А следовательно, Гефсиманский сад становится предельно концентрированной формой жизни всечеловеческого единства в сгустившемся времени. Так, возникает модернистская гиперметафора, объединяющая разнородные образы веков, поколений, пространств, и становящаяся обозначением райской полноты бытия.

 «Ранее, прослеживая основные события земной жизни Христа (рождение; въезд в Иерусалим; чудо о смоковнице; суд фарисеев), Пастернак строго следовал евангельской хронологии. В «Гефсиманском саде» эта хронология сознательно нарушается». [2.:  с. 176—177]
В результате история земная и священная переплетаются в лирическом и эпическом пространстве романа, - переплетаются они и во время допроса Юрия Живаго, когда Стрельников с вызовом говорит ему:
« — <…> Сейчас Страшный суд на земле, милостивый государь, существа из Апокалипсиса с мечами и крылатые звери, а не вполне сочувствующие и лояльные доктора» [5: с. 251—252].

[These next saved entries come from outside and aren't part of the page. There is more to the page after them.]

-- ==== Sys2Proof/Decode.lean ====
section
/-!
DEFINITION. Words that spell commands. The table gives none of its rows any bits: a command reaches the part as an event or an access, not
as a word.
-/

namespace Sys2Proof

/-- The command that a word spells by the table's bits: none, since the table gives no row any. (DESIGN CHOICE, assumption 6) -/
def decodeTableWord (_nbits _w : Nat) : Option Instr := none

end Sys2Proof
end

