-- ==== Sys2Proof/Machine/Ops.lean ====
section
/-!
DEFINITION. The named operations over registers, units and memory that every command is written with: reading and
writing register storage, reaching a tile, router or cluster, raising an event, halting a tile (R51 to R53).
-/

namespace Sys2Proof.Machine

open Sys2Proof

abbrev Res := Host.Outcome State Fault Refusal

/-! ## Presence (R4, R5, R14) -/

/-- DESIGN CHOICE, assumption 12. -/
def State.full (s : State) : Bool := s.variant = .pz9100
def State.nClusters (s : State) : Nat := if s.full then 64 else 48
def State.nTiles (s : State) : Nat := if s.full then 4096 else 3072
def State.nPorts (s : State) : Nat := if s.full then 18 else 9
/-- DESIGN CHOICE, assumptions 3 and 88; DEDUCED, assumption 22. -/
def State.tileOk (s : State) (t : Nat) : Bool := decide (t < s.nTiles)

/-! ## Register storage -/

/-- The stored value of the register at a canonical BAR0 offset: as last written, else its reset value. -/
def State.reg (s : State) (a : Nat) : Word :=
  match smFind s.regs a with
  | some w => w
  | none => match decodeReg a with
    | none => 0
    | some r => r.reset s.variant

def State.setReg (s : State) (a : Nat) (w : Word) : State := { s with regs := smSet s.regs a w }

/-- Field lo + w − 1 : lo of a stored register. -/
def State.fld (s : State) (a lo w : Nat) : Nat := fieldOf (s.reg a).toNat lo w

def State.setFld (s : State) (a lo w v : Nat) : State :=
  s.setReg a (BitVec.ofNat 32 (withField (s.reg a).toNat lo w v))

/-- Adds n to the saturating count in field lo + w − 1 : lo. (DESIGN CHOICE, assumption 90) -/
def State.bumpF (s : State) (a lo w n : Nat) : State := s.setFld a lo w (satAdd w (s.fld a lo w) n)

/-- Adds n to a 32-bit saturating count. -/
def State.bump (s : State) (a n : Nat) : State := s.bumpF a 0 32 n

def State.setBit (s : State) (a i : Nat) : State := s.setFld a i 1 1

/-- An event of the slow domain sets a bit: a clear that takes effect at the same slow edge leaves it set (R373, R376). -/
def State.rise (s : State) (a i : Nat) : State :=
  let s1 := s.setBit a i
  { s1 with acc := { s1.acc with risen := (a, i) :: s1.acc.risen } }

/-- The bytes of a dword that a read enables; the others carry nothing, shown as 0 (R370). -/
def enabledBytes (be : BitVec 4) (w : Word) : Word :=
  if be = 0xF then w else (fromTo 0 4).foldl (fun (a : Word) i => if be.getLsbD i then a ||| (w &&& (0xFF#32 <<< (8 * i))) else a) 0

/-! ## Units -/

def State.tile (s : State) (t : Nat) : TileState := smGet s.tiles t TileState.reset
def State.setTile (s : State) (t : Nat) (x : TileState) : State := { s with tiles := smSet s.tiles t x }
def State.modTile (s : State) (t : Nat) (f : TileState → TileState) : State := s.setTile t (f (s.tile t))

def State.router (s : State) (t : Nat) : RouterState := smGet s.routers t (RouterState.reset s.full)
def State.setRouter (s : State) (t : Nat) (x : RouterState) : State := { s with routers := smSet s.routers t x }
def State.modRouter (s : State) (t : Nat) (f : RouterState → RouterState) : State := s.setRouter t (f (s.router t))

def State.cluster (s : State) (c : Nat) : ClusterState := smGet s.clusters c ClusterState.reset
def State.setCluster (s : State) (c : Nat) (x : ClusterState) : State := { s with clusters := smSet s.clusters c x }
def State.modCluster (s : State) (c : Nat) (f : ClusterState → ClusterState) : State :=
  s.setCluster c (f (s.cluster c))

def State.vault (s : State) (v : Nat) : VaultState := smGet s.vaults v VaultState.reset
def State.setVault (s : State) (v : Nat) (x : VaultState) : State := { s with vaults := smSet s.vaults v x }
def State.modVault (s : State) (v : Nat) (f : VaultState → VaultState) : State := s.setVault v (f (s.vault v))

def State.skillet (s : State) (v : Nat) : SkilletState := smGet s.skillets v SkilletState.reset
def State.setSkillet (s : State) (v : Nat) (x : SkilletState) : State := { s with skillets := smSet s.skillets v x }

Гефсиманский сад в интерпретации Пастернака вмещает в себя не только Евангельского время, но и современность: апостол Петр, подобно Стрельникову, берет в руки оружие, чтобы стать апостолом, верящим, что пролитая кровь может быть оправдана величием поставленной цели [2.: с. 189—190], а также вмещает апокалиптическую развязку истории, когда на суд к воскресшему Христу столетья поплывут из темноты.

Итак, Гефсиманский сад становится обладателем предельной полноты бытия, вобравшей в себя Евангельски-вечное прошлое, революционное настоящее и апокалипсическое будущее. Эта полнота бытия сада воистину Божественна, поскольку еврейское имя Бога – Яхве – сложилось из первых букв, обозначающих Настоящее, Прошлое и Будущее. Возникший в результате такой аббревиации еврейский термин передается в русском Евангелии словом Сущий, а следовательно, пребывающий во всех трех ипостасях времени. Развернутый этимологический комментарий к имени Яхве выложен на сайте катакомбной Церкви в статье без имени автора, который, впрочем, повторяет общеизвестные и признанные Православием истины, но подробно, фактологично: «Бог открывает Свое имя посредством священной тетраграммы ;;;; (на палео-иврите: hwhy), предположительно звучащей как ЯХВЕ. Собственно ЯХВЕ есть аббревиатура трех понятий: “был”, “есть”, “будет”, не имеющая адекватного перевода. Форма прошедшего времени глагола ;;; (Хайа), означающая “Он был”, “Он становился”, объединяется в имени ЯХВЕ с формой настоящего времени того же глагола – ;;; (Хве) – “Он есть”, “Он – Сущий”, и с формой его будущего времени ;;;; (Йах’йе) – “Он пребудет”. Композиция трех форм глагола “быть” и образует имя ЯХВЕ. После произнесения этого имени Бог заповедует Моисею: “Вот имя Мое на веки, и памятование о Мне из рода в род” (Исх. 3:14-15)». [1]
Пространство Гефсиманского сада склонно расширяться также, как и время:

Лужайка обрывалась с половины.
За нею начинался Млечный путь.
Седые серебристые маслины
Пытались вдаль по воздуху шагнуть.

[5: с. 547]

Смертельная скорбь и моление о чаше до кровавого пота звучат трагично и сурово, – так трагична и сурова революционная история, лишенная благодати времени и ставшая революционным безвременьем. Однако это безвременье осмысляется в контексте античной трагедии, немыслимой без катарсиса, которым становится Воскресение Христа.
В результате момент Гефсиманской трагедии ощущается у Пастернака не столь остро, ибо поэт пребывает в большом хронотопе, превозмогающим Голгофу – воскресением из гроба.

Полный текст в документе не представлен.